The order set into motion the exclusion from certain areas, and the evacuation and mass incarceration of 120,000 persons of Japanese ancestry living on the West Coast, most of whom were U.S. citizens or legal permanent resident aliens.

These Japanese Americans, half of whom were children, were incarcerated for up to 4 years, without due process of law or any factual basis, in bleak, remote camps, surrounded by barbed wire and armed guards.

They were forced to evacuate their homes and leave their jobs; in some cases family members were separated and put into different camps. President Roosevelt himself called the 10 facilities "concentration camps."

Some Japanese Americans died in the camps due to inadequate medical care and the emotional stresses they encountered. Several were killed by military guards posted for allegedly resisting orders.

At the time, Executive Order 9066 was justified as a "military necessity" to protect against domestic espionage and sabotage. However, it was later documented that "our government had in its possession proof that not one Japanese American, citizen or not, had engaged in espionage, not one had committed any act of sabotage." (Michi Weglyn, 1976).

Learn more here.

2 comments:

spaceJASE said...

Things like this are an embarrassment for the US. I've heard people say they thought the government did it to protect the Japanese Americans from the inevitable persecution they would have suffered from the general public. Seems like blatant racism to me - they didn't lock up all the German Americans did they!?!?

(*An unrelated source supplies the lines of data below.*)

/-! ## Encoding -/

/-- Every well-formed request, encoded and decoded, is itself: no operand, header field or payload item is dropped
(30_encoding.md R101 to R105, R110 to R112). -/
def Obligations.DecodeOfEncodeGivesTheInstruction : Prop :=
  ∀ (c : Config) (i : Instr), WellFormed c i = true → decode c (encode i) = .ok i

/-- Every request that decodes is a well-formed instruction and the only request of that instruction (30_encoding.md R104, R113). -/
def Obligations.DecodedRequestIsWellFormedAndReencodes : Prop :=
  ∀ (c : Config) (r : Request) (i : Instr), decode c r = .ok i → WellFormed c i = true ∧ encode i = r

/-- A header matches a row of spec/opcode_table.json exactly when the decoder reads that row's opcode from it and finds its reserved
fields and its selector legal (for the command formats, whose row leaves `A` free, the command id is checked apart). -/
def Obligations.TableRowIsTheDecodersHeader : Prop :=
  ∀ (h : Word) (o : Opcode),
    h &&& rowMask o = rowMatch o ↔
      (opcodeOfByte (headerOp h) = some o ∧ headerZ h = 0#8 ∧ (o.format = .burst ∨ headerB h = 0#8) ∧
        (o.format = .cmd ∨ aLegal o (headerA h) = true))

/-- The six worked encodings of 30_encoding.md R117 decode to the requests they stand for. -/
def Obligations.WorkedEncodingsDecode : Prop :=
  (∀ (c : Config) (w x y z : Sample), (∀ v ∈ [w, x, y, z], v < 2 ^ c.sampleBits) →
    decode c ⟨[0x12010000#32, 0x00000004#32, 0x00000000#32, 0x00000064#32], [w, x, y, z]⟩ =
      .ok (.fifoWrite .tx 4#32 100#64 [w, x, y, z])) ∧
  (∀ c : Config, decode c ⟨[0x13000000#32, 0x00000008#32, 0xFFFFFFFF#32, 0xFFFFFFFF#32], []⟩ =
    .ok (.fifoRead .rx 8#32 (BitVec.ofInt 64 (-1)))) ∧
  (∀ c : Config, decode c ⟨[0x20000000#32, 0x00000064#32], []⟩ = .ok (.clkHeartbeat 100#32)) ∧
  (∀ (c : Config) (bits : List Byte), bits.length = 148 →
    decode c ⟨[0x4102FD00#32, 0x0001E240#32], bits.map BitVec.toNat⟩ =
      .ok (.sessSendBurst 2#8 (BitVec.ofInt 8 (-3)) 123456#32 bits)) ∧
  (∀ c : Config, decode c ⟨[0x33080000#32, 0x00000003#32, 0x00000007#32], []⟩ = .ok (.encCmd .setSlot 3#32 7#32)) ∧
  (∀ (c : Config) (d : List Byte), d.length = 158 →
    decode c ⟨[0x44000000#32, 0x0000009E#32], d.map BitVec.toNat⟩ = .ok (.rxData d))

/-- The command ids of the command formats, and that every other id is refused (30_encoding.md R112, R113). -/
def Obligations.CommandIdsAreThoseOfTheTable : Prop :=
  ∀ (c : Config) (a b : Word),
    (∀ p ∈ [(0x33000000#32, Command.powerOff), (0x33010000#32, .rxTune), (0x33020000#32, .txTune), (0x33030000#32, .setTsc),
        (0x33040000#32, .setBsic), (0x33050000#32, .powerOn), (0x33060000#32, .setRxGain), (0x33070000#32, .setPower),
        (0x33080000#32, .setSlot)],
      decode c ⟨[p.1, a, b], []⟩ = .ok (.encCmd p.2 a b) ∧
      decode c ⟨[p.1 + 0x0D000000#32, a, b], []⟩ = .ok (.sessSendCmd p.2 a b)) ∧
    (∀ id : Byte, 8 < id.toNat →
      decode c ⟨[(0x33#8 ++ id ++ 0x0000#16 : BitVec 32), a, b], []⟩ = .error .aLegal ∧
      decode c ⟨[(0x40#8 ++ id ++ 0x0000#16 : BitVec 32), a, b], []⟩ = .error .aLegal)

/-- A request that fails one of the six named checks of 30_encoding.md R113 is answered `ILLEGAL_OP` and changes nothing else; a
request that passes all six decodes, given the operand words of its format and items of their width (log 9). -/
def Obligations.MalformedRequestIsAnsweredIllegalOp : Prop :=
  ∀ (s : State) (h : Word) (ws : List Word) (items : List Nat) (rest : List Request),
    s.req = ⟨h :: ws, items⟩ :: rest →
    (((∀ o : Opcode, o.byte ≠ headerOp h) ∨ headerZ h ≠ 0#8 ∨
      (∃ o : Opcode, o.byte = headerOp h ∧
        ((o.format ≠ .burst ∧ headerB h ≠ 0#8) ∨
         (o ∈ [Opcode.fifoOpen, .fifoClose, .fifoStatus, .fifoWrite, .fifoRead] ∧ headerA h ≠ 0#8 ∧ headerA h ≠ 1#8) ∨
         (o ∈ [Opcode.clkAdvance, .clkTimeout, .clkStatus, .clkHeartbeat] ∧ headerA h ≠ 0#8) ∨
         (o.format = .dg ∧ headerA h ≠ 0#8) ∨ (o.format = .cmd ∧ 8 < (headerA h).toNat) ∨
         items.length ≠ payloadLength o ws ∨ (o.format = .dg ∧ maxDgram < (operandWord ws 0).toNat)))) →
      step s = .next { s with req := rest, out := s.out ++ [failRsp .illegalOp] }) ∧
    (∀ o : Opcode, o.byte = headerOp h → headerZ h = 0#8 → (o.format = .burst ∨ headerB h = 0#8) →
      (o ∈ [Opcode.fifoOpen, .fifoClose, .fifoStatus, .fifoWrite, .fifoRead] → headerA h = 0#8 ∨ headerA h = 1#8) →
      (o ∈ [Opcode.clkAdvance, .clkTimeout, .clkStatus, .clkHeartbeat] → headerA h = 0#8) →
      (o.format = .dg → headerA h = 0#8) → (o.format = .cmd → (headerA h).toNat ≤ 8) →
      items.length = payloadLength o ws → (o.format = .dg → (operandWord ws 0).toNat ≤ maxDgram) →
      ws.length = o.format.operandWords → (∀ x ∈ items, x < 2 ^ itemBits s.cfg o) →
      ∃ i : Instr, i.opcode = o ∧ decode s.cfg ⟨h :: ws, items⟩ = .ok i)

/-! ## The step and the whole block -/

/-- When the request presented decodes to `i`, a step is `exec` of `i` after the request is taken from the port, and nothing else. -/
def Obligations.StepPerformsTheDecodedRequest : Prop :=
  ∀ (s : State) (r : Request) (rest : List Request) (i : Instr),
    s.req = r :: rest → decode s.cfg r = .ok i → step s = exec i { s with req := rest }

/-- With no request presented the block waits. The idle step is the model's form of it (log 5). -/
def Obligations.BlockWaitsForARequest : Prop :=
  ∀ s : State, s.req = [] → step s = .next s

/-- Every request, well formed or not and in every state, is answered: the block never stops, its outputs are appended and never
withdrawn, and there is exactly one response, the last output (10_state.md R47; 30_encoding.md R106; 43_session.md R227;
60_exceptions.md R250, R252, R258). -/
def Obligations.EveryRequestGetsExactlyOneResponseLast : Prop :=
  ∀ (s : State) (r : Request) (rest : List Request), s.req = r :: rest →
    ∃ t evs resp, step s = .next t ∧ t.req = rest ∧ t.out = s.out ++ evs ++ [.rsp resp] ∧ ∀ o ∈ evs, isRsp o = false

/-- An operation that does not respond OK changes no state and emits at most one diagnostic besides its response, which carries
flags 0, no extra words and no payload (00_scope.md R22; 30_encoding.md R106; 60_exceptions.md R250, R254). -/
def Obligations.FailedOperationChangesNothing : Prop :=
  ∀ (s t : State) (r : Request) (rest : List Request) (evs : List Output) (resp : Response),
    s.req = r :: rest → step s = .next t → t.out = s.out ++ evs ++ [.rsp resp] → resp.status ≠ .ok →
      t = { s with req := rest, out := t.out } ∧ evs.length ≤ 1 ∧ (∀ o ∈ evs, isDiag o = true) ∧
      resp.flags = 0#8 ∧ resp.extra = [] ∧ resp.payload = []

/-- `value < 0` exactly when the operation failed, and then it is minus the number of the status (30_encoding.md R109). -/
def Obligations.NegativeValueExactlyOnFailure : Prop :=
  ∀ (s t : State) (r : Request) (rest : List Request) (evs : List Output) (resp : Response),
    s.cfg.wf → s.req = r :: rest → step s = .next t → t.out = s.out ++ evs ++ [.rsp resp] →
      (resp.value.toInt < 0 ↔ resp.status ≠ .ok) ∧
      (resp.status = .invalidArg → resp.value.toInt = -1) ∧ (resp.status = .stale → resp.value.toInt = -2) ∧
      (resp.status = .past → resp.value.toInt = -3) ∧ (resp.status = .refused → resp.value.toInt = -4) ∧
      (resp.status = .dropLength → resp.value.toInt = -5) ∧ (resp.status = .dropTimeslot → resp.value.toInt = -6) ∧
      (resp.status = .dropMalformed → resp.value.toInt = -7) ∧ (resp.status = .illegalOp → resp.value.toInt = -8) ∧
      (resp.status = .closed → resp.value.toInt = -9)

/-- No operation but FIFO.WRITE sets a response flag, and bits 7..3 are always 0 (30_encoding.md R107). -/
def Obligations.OnlyFifoWriteSetsFlags : Prop :=
  ∀ (i : Instr) (s t : State) (evs : List Output) (resp : Response),
    exec i s = .next t → t.out = s.out ++ evs ++ [.rsp resp] →
      resp.flags.toNat < 8 ∧
      ((∀ f n ts data, i ≠ .fifoWrite f n ts data) ∨ resp.status ≠ .ok → resp.flags = 0#8)

/-- Which statuses besides OK each operation can respond with (60_exceptions.md R253, R255). -/
def Obligations.StatusesOfEachOperation : Prop :=
  ∀ (i : Instr) (s t : State) (evs : List Output) (resp : Response),
    exec i s = .next t → t.out = s.out ++ evs ++ [.rsp resp] → resp.status ≠ .ok →
      resp.status ∈ (match i.opcode with
        | .fifoWrite => [Status.closed, .invalidArg, .stale]
        | .fifoRead => [.closed, .invalidArg, .past]
        | .encDl => [.invalidArg]
        | .sessSendBurst => [.invalidArg, .refused]
        | .sessSendCmd => [.refused]
        | .decUl => [.dropLength, .dropTimeslot]
        | .rxData => [.dropLength, .dropTimeslot]
        | .decClock => [.dropMalformed]
        | .rxClock => [.dropMalformed]
        | .fifoOpen | .fifoClose | .fifoStatus | .clkHeartbeat | .clkAdvance | .clkTimeout | .clkStatus | .encCmd | .rxCtrl => [])

/-- Which operation each output besides the response comes from: the CONTROL datagrams and `FRAME_IND` (41_frameclock.md R170, R172,
R176; 43_session.md R222, R228), the DATA datagrams (43_session.md R224), the `UP` events (10_state.md R46), the diagnostics
(60_exceptions.md R259); no FIFO operation emits a datagram or an event (40_fifo.md R140 and its pseudocode), and the codec
operations emit nothing but the response (42_codec.md R190). -/
def Obligations.OutputsOfEachOperation : Prop :=
  ∀ (i : Instr) (s t : State) (evs : List Output),
    exec i s = .next t → t.out = s.out ++ evs → ∀ o ∈ evs,
      match o with
      | .rsp _ => True
      | .trx .control _ => i.opcode ∈ [Opcode.clkHeartbeat, .rxClock, .clkTimeout, .sessSendCmd]
      | .trx .data _ => i.opcode = .sessSendBurst
      | .up (.frameInd _) => i.opcode ∈ [Opcode.clkHeartbeat, .rxClock]
      | .up (.ulBurst _) => i.opcode = .rxData
      | .diag .overwrite => i.opcode = .fifoWrite
      | .diag .overflow => i.opcode = .fifoWrite
      | .diag .refusedCmd => i.opcode = .sessSendCmd
      | .diag .refusedBurst => i.opcode = .sessSendBurst
      | .diag .dropLength => i.opcode = .rxData
      | .diag .dropTimeslot => i.opcode = .rxData
      | .diag .dropMalformed => i.opcode = .rxClock
      | .diag .heartbeatLost => i.opcode = .clkTimeout
      | .diag .ctrlResponse => i.opcode = .rxCtrl

/-- The words of a response, the numbers of the statuses and the numbers of the diagnostic events (30_encoding.md R106, R108;
60_exceptions.md R259). -/
def Obligations.ResponseWordsAndCodes : Prop :=
  (∀ r : Response, r.words =
    ((BitVec.ofNat 8 r.status.code ++ r.flags ++ 0#16 : BitVec 32) :: r.value :: r.extra)) ∧
  [Status.ok, .invalidArg, .stale, .past, .refused, .dropLength, .dropTimeslot, .dropMalformed, .illegalOp, .closed].map Status.code
    = [0, 1, 2, 3, 4, 5, 6, 7, 8, 9] ∧
  [DiagCode.overwrite, .overflow, .refusedCmd, .refusedBurst, .dropLength, .dropTimeslot, .dropMalformed, .heartbeatLost,
    .ctrlResponse].map DiagCode.code = [1#8, 2#8, 3#8, 4#8, 5#8, 6#8, 7#8, 8#8, 9#8]

/-- What has been emitted is never read back: a step with more history does the same and leaves that history in place
(10_state.md R44, R50; 43_session.md R221; 60_exceptions.md R259). -/
def Obligations.OutputHistoryIsNeverReadBack : Prop :=
  ∀ (s t : State) (hist : List Output), step s = .next t →
    step { s with out := hist ++ s.out } = .next { t with out := hist ++ t.out }

/-- The invariant of the block is kept by every step from every state that meets it: window and cursor in range, the storage in its
canonical form with every live slot holding a value, a closed instance empty, `currentFrame` below the modulus, the session
Unavailable or Operational, and every output as the spec forms it (10_state.md R34, R36, R38, R39, R40; 40_fifo.md R146, R159). -/
def Obligations.StepKeepsTheInvariant : Prop :=
  ∀ s t : State, Inv s → step s = .next t → Inv t

/-- The state after reset meets the invariant, under every legal configuration (70_reset_and_hazards.md R280). -/
def Obligations.ResetMeetsTheInvariant : Prop :=
  Inv State.reset ∧ ∀ c : Config, c.wf → Inv (State.resetWith c)

/-- The reset state, field by field, under every configuration (70_reset_and_hazards.md R280). -/
def Obligations.ResetStateIsTheSpecs : Prop :=
  ∀ (c : Config) (f : FifoSel), let s := State.resetWith c
    (s.fifo f).isOpen = false ∧ (s.fifo f).origin = 0#64 ∧ (s.fifo f).length = 0#32 ∧ (s.fifo f).wcur = 0#32 ∧
    (∀ a : Nat, Memory.read (s.fifo f).store a = none) ∧
    s.available = false ∧ s.setupComplete = false ∧ s.trxFrame = 0#32 ∧ s.currentFrame = 0#32 ∧ s.sessionCode = 0 ∧
    s.cfg = c ∧ s.req = [] ∧ s.out = []

/-! ## Sample FIFO -/

/-- A FIFO operation reads and writes no state of the other instance or of the frame-clock unit (40_fifo.md R140): whatever stands
there stays there and makes no difference to the rest. -/
def Obligations.FifoOperationActsOnOneInstance : Prop :=
  ∀ (i : Instr) (f : FifoSel) (s t : State) (G : Fifo) (av su : Bool) (tf cf : Word),
    instrFifo i = some f → exec i s = .next t →
      t.fifo (otherFifo f) = s.fifo (otherFifo f) ∧ t.cfg = s.cfg ∧ t.req = s.req ∧
      t.available = s.available ∧ t.setupComplete = s.setupComplete ∧ t.trxFrame = s.trxFrame ∧
      t.currentFrame = s.currentFrame ∧
      exec i { s.setFifo (otherFifo f) G with available := av, setupComplete := su, trxFrame := tf, currentFrame := cf } =
        .next { t.setFifo (otherFifo f) G with available := av, setupComplete := su, trxFrame := tf, currentFrame := cf }

/-- No frame-clock, codec or session operation reads or writes a FIFO (41_frameclock.md R170; 42_codec.md R190; 43_session.md R220). -/
def Obligations.OtherOperationsNeverTouchAFifo : Prop :=
  ∀ (i : Instr) (s t : State) (G H : Fifo), instrFifo i = none → exec i s = .next t →
    t.rx = s.rx ∧ t.tx = s.tx ∧ t.cfg = s.cfg ∧ t.req = s.req ∧ t.draws = s.draws ∧
    exec i { s with rx := G, tx := H } = .next { t with rx := G, tx := H }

It's good to remember these mistakes - "Those who forget history are doomed to repeat it."

With the recent fanaticism on terror, I'm surprised the Bush cronies haven't set up "concentration camps" for Muslims... oh wait, I forgot Guantanamo Bay. Maybe that doesn't count because it's on foreign communist soil? (sarcasm there, folks)

Anonymous said...

U.N. say GITMO gotta go!
Then there is the case of my buddy's mother-inlaw. Maris Terada was a little girl on an Hawian island the day of Pearl Harbor. Her father was at sea fishing trying to make a living, The US forces killed the other 4 guys on board he was injured and recovered... Maris says the FBI watched the Japanese while the war went on....not a state yet...no internment... Maris would like reperations just the same...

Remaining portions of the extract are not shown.